» **DATA EXTRACT**:
= = = =

-- ==== Sys2Proof/Tests/Witness9.lean ====
section
/-! SUPPORT. Witnesses: for each statement a concrete state and operands that meet its hypotheses, clause by clause. -/

namespace Sys2Proof.Machine

open Host (Outcome)

set_option Elab.async false

/-! ### Queues -/

/-- Bytes from fields: offset, size, value. -/
def qBytes (n : Nat) (fs : List (Nat × Nat × Nat)) : List Byte :=
  (List.range n).map fun j => match fs.find? fun f => decide (f.1 ≤ j) && decide (j < f.1 + f.2.1) with
    | some f => BitVec.ofNat 8 (f.2.2 / 2 ^ (8 * (j - f.1)))
    | none => 0

/-- Queue 5 of process 1 with a ring of eight packets at 0x20000: its indices, claim and state, and the packet at its head. The
second GiB of package memory is mapped too. -/
def qS (ridx widx claim st : Nat) (pkt : List Byte) : State :=
  let s := { tW Group.empty with g := deviceFor 0 1, tiles := [], crews := [], time := 1000 }
  let s := (s.setNum (keyPkg 0 0x2008) 8 0x4000001F).setBytes (keyPkg 0 0x100140)
    (qBytes 64 [(0, 8, 0x20000), (8, 1, 3), (0x0A, 2, 1), (0x0C, 2, 7), (0x0E, 1, st), (0x10, 8, ridx), (0x18, 8, widx), (0x30, 8, claim)])
  s.setBytes (keyPkg 0 (0x20000 + 128 * (ridx % 8))) pkt

/-- The head packet is ready, read and well-formed. -/
def qHas (s : State) (pkt : List Byte) : Bool :=
  s.headReady 0 5 && (s.packetAt 0 5 (s.qRidx 0 5)).1 == some pkt && pktErr pkt == 0 && s.fenceMet 0 5 pkt && s.num (s.queueKey 0 5 + 0x20) 8 == 0

theorem witness_QueuePacketResults_push :
    (let s := tState { Group.empty with id := 5, crew := 7, num := 2, ctx := 1, lanes := [tLane [] 1], s := [(2, 5), (4, 9)], splits := [⟨0, 0x1000, 1, .none, 4, 0⟩] }
     let s := (qS 3 4 9 1 []).setG s.g
     tOk (.qpush 1 6 2 4) (fun m => m.relWaits 4) { s with g := { s.g with sq := [⟨1, none, 2, 0, 1, 0, [], false⟩] } } &&
     tOk (.qpush 1 6 2 4) (fun m => !m.relWaits 4 && decide (2 ^ 12 ≤ (m.g.sreg 2).toNat)) { s with g := { s.g with s := [(2, 0x1005)] } } &&
     tOk (.qpush 1 6 2 4) (fun m => !m.relWaits 4 && decide ((m.g.sreg 2).toNat < 2 ^ 12) && m.qCtx m.g.pkg 5 != m.g.ctx) { s with g := { s.g with ctx := 2 } } &&
     [0, 1].all fun y => tOk (.qpush y (if y = 0 then 0 else 6) 2 4) (fun m => !m.relWaits 4 && m.g.sreg 2 == 5 && m.qCtx m.g.pkg 5 == m.g.ctx) s) = true := by decide +kernel

theorem witness_QueuePacketResults_kick :
    (let s := qS 3 4 9 1 []
     s.takesRdma 0 && !s.takesRdma 1 && (s.kickOwner 0 1 7) == some 5 && (s.kickOwner 0 1 8).isNone &&
       s.qRidx 0 5 == 3 && s.qRing 0 5 == 8 && decide (3 + 8 < 12) && decide (11 ≤ 3 + 8) && s.qWidx 0 5 == 4 && !(qS 4 4 9 1 []).headReady 0 5) = true := by decide +kernel

/-- A packet of each type that is refused, and one of each type that is well-formed. -/
theorem witness_QueuePacketResults_malformed :
    (let s := (qS 3 4 9 1 []).setNum (keyPkg 0 0x100140) 8 (2 ^ 60)
     s.headReady 0 5 && (s.packetAt 0 5 3).1.isNone) = true ∧
    ([qBytes 128 [(0, 1, 6)], qBytes 128 [(1, 1, 2)], qBytes 128 [(0, 1, 3), (8, 1, 2)]].all fun b =>
      let s := qS 3 4 9 1 b
      s.headReady 0 5 && (s.packetAt 0 5 3).1 == some b && pktErr b != 0) = true := by decide +kernel

/-- Words of packets at the start of the second GiB. -/
def qWord (b : List Byte) (need : Nat) : Bool :=
  let s := qS 3 4 9 1 b
  let t := (s.packetAt 0 5 3).2
  let k := keyPkg 0 0x40000000
  qHas s b && leField b 0x10 8 == 0x40000000 && (t.homeAt 0 (s.qCtx 0 5) 0x40000000 need).1 == some k && (t.homeAt 0 (s.qCtx 0 5) 0x40000000 need).2.free == t.free &&
  decide (s.queueKey 0 5 + 64 ≤ k) && s.poison == [] && s.cmds == [] && s.liveBars == [] && (List.range 8).all fun j => (s.vatHolding (k + j)).isNone

theorem witness_QueuePacketResults_simple :
    (let b := qBytes 128 []
     qHas (qS 3 4 9 1 b) b) = true ∧
    qWord (qBytes 128 [(0, 1, 5), (0x10, 8, 0x40000000)]) 2 = true ∧
    ([0, 5].all fun y => qWord (qBytes 128 [(0, 1, 3), (0x10, 8, 0x40000000), (0x18, 8, y), (0x20, 8, 0xFF)]) 1) = true ∧
    qWord (qBytes 128 [(0, 1, 3), (8, 1, 1), (0x10, 8, 0x40000000)]) 3 = true ∧
    ([0, 1].all fun op => qWord (qBytes 128 [(0, 1, 4), (9, 1, op), (0x10, 8, 0x40000000), (0x18, 8, 9)]) (2 + op)) = true ∧
    (let b := qBytes 128 [(0, 1, 4), (8, 1, 1), (0x0C, 4, 77), (0x10, 8, 0x4000)]
     qHas (qS 3 4 9 1 b) b) = true := by decide +kernel

/-- The state with a started packet. -/
def qStarted (b : List Byte) (written : Bool) : State := { qS 4 4 9 1 [] with qpkts := [⟨0, 5, 3, b, written, none⟩] }

theorem witness_QueuePacketResults_later :
    ([0, 1].all fun y =>
      let b := qBytes 128 [(0, 1, 3), (9, 1, 0), (0x10, 8, 0x40000000), (0x18, 8, y), (0x20, 8, 0xFF)]
      let s := qStarted b false
      pktType b == 3 && (s.homeAt 0 (s.qCtx 0 5) 0x40000000 1).1 == some (keyPkg 0 0x40000000) && (waitHolds b (s.num (keyPkg 0 0x40000000) 8) == (y == 0))) = true ∧
    ([true, false].all fun w =>
      let b := qBytes 128 [(0, 1, 4), (8, 1, 1), (0x0C, 4, 77), (0x10, 8, 0x4000)]
      pktType b == 4 && leField b 8 1 == 1 && (qStarted b w).qpkts == [⟨0, 5, 3, b, w, none⟩]) = true ∧ (qS 4 4 9 1 []).qpkts = [] := by decide +kernel

/-! ### Launches from a queue -/

/-- A record of one level of a domain at 0x30000. -/
def qRcd (dom : Nat) : List Byte := qBytes 96 [(0, 2, 1), (2, 1, 1), (3, 1, 2), (8, 8, 0x1000), (0x10, 8, 500), (0x40, 1, dom), (0x42, 1, 1), (0x43, 1, 1), (0x50, 4, 4096)]

def qRec (dom : Nat) : LaunchRec := (recordOf 0x30000 (qRcd dom) 1).getD (tRcd 1)

/-- The head is a packet, core 0 released, a record at 0x30000; the time. -/
def qL (dom now : Nat) (pkt : List Byte) : State :=
  { (qS 3 4 9 1 pkt).setBytes (keyPkg 0 0x30000) (qRcd dom) with time := now, cores := [{ Core.reset 0 0 with released := true }] }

= = = =

» **INSTRUCTIONS FOR THE TASK**: Look through the entries above. Copy out every line holding the word "released".

» **RESPONSE AREA**:
/-- The head is a packet, core 0 released, a record at 0x30000; the time. -/
  { (qS 3 4 9 1 pkt).setBytes (keyPkg 0 0x30000) (qRcd dom) with time := now, cores := [{ Core.reset 0 0 with released := true }] }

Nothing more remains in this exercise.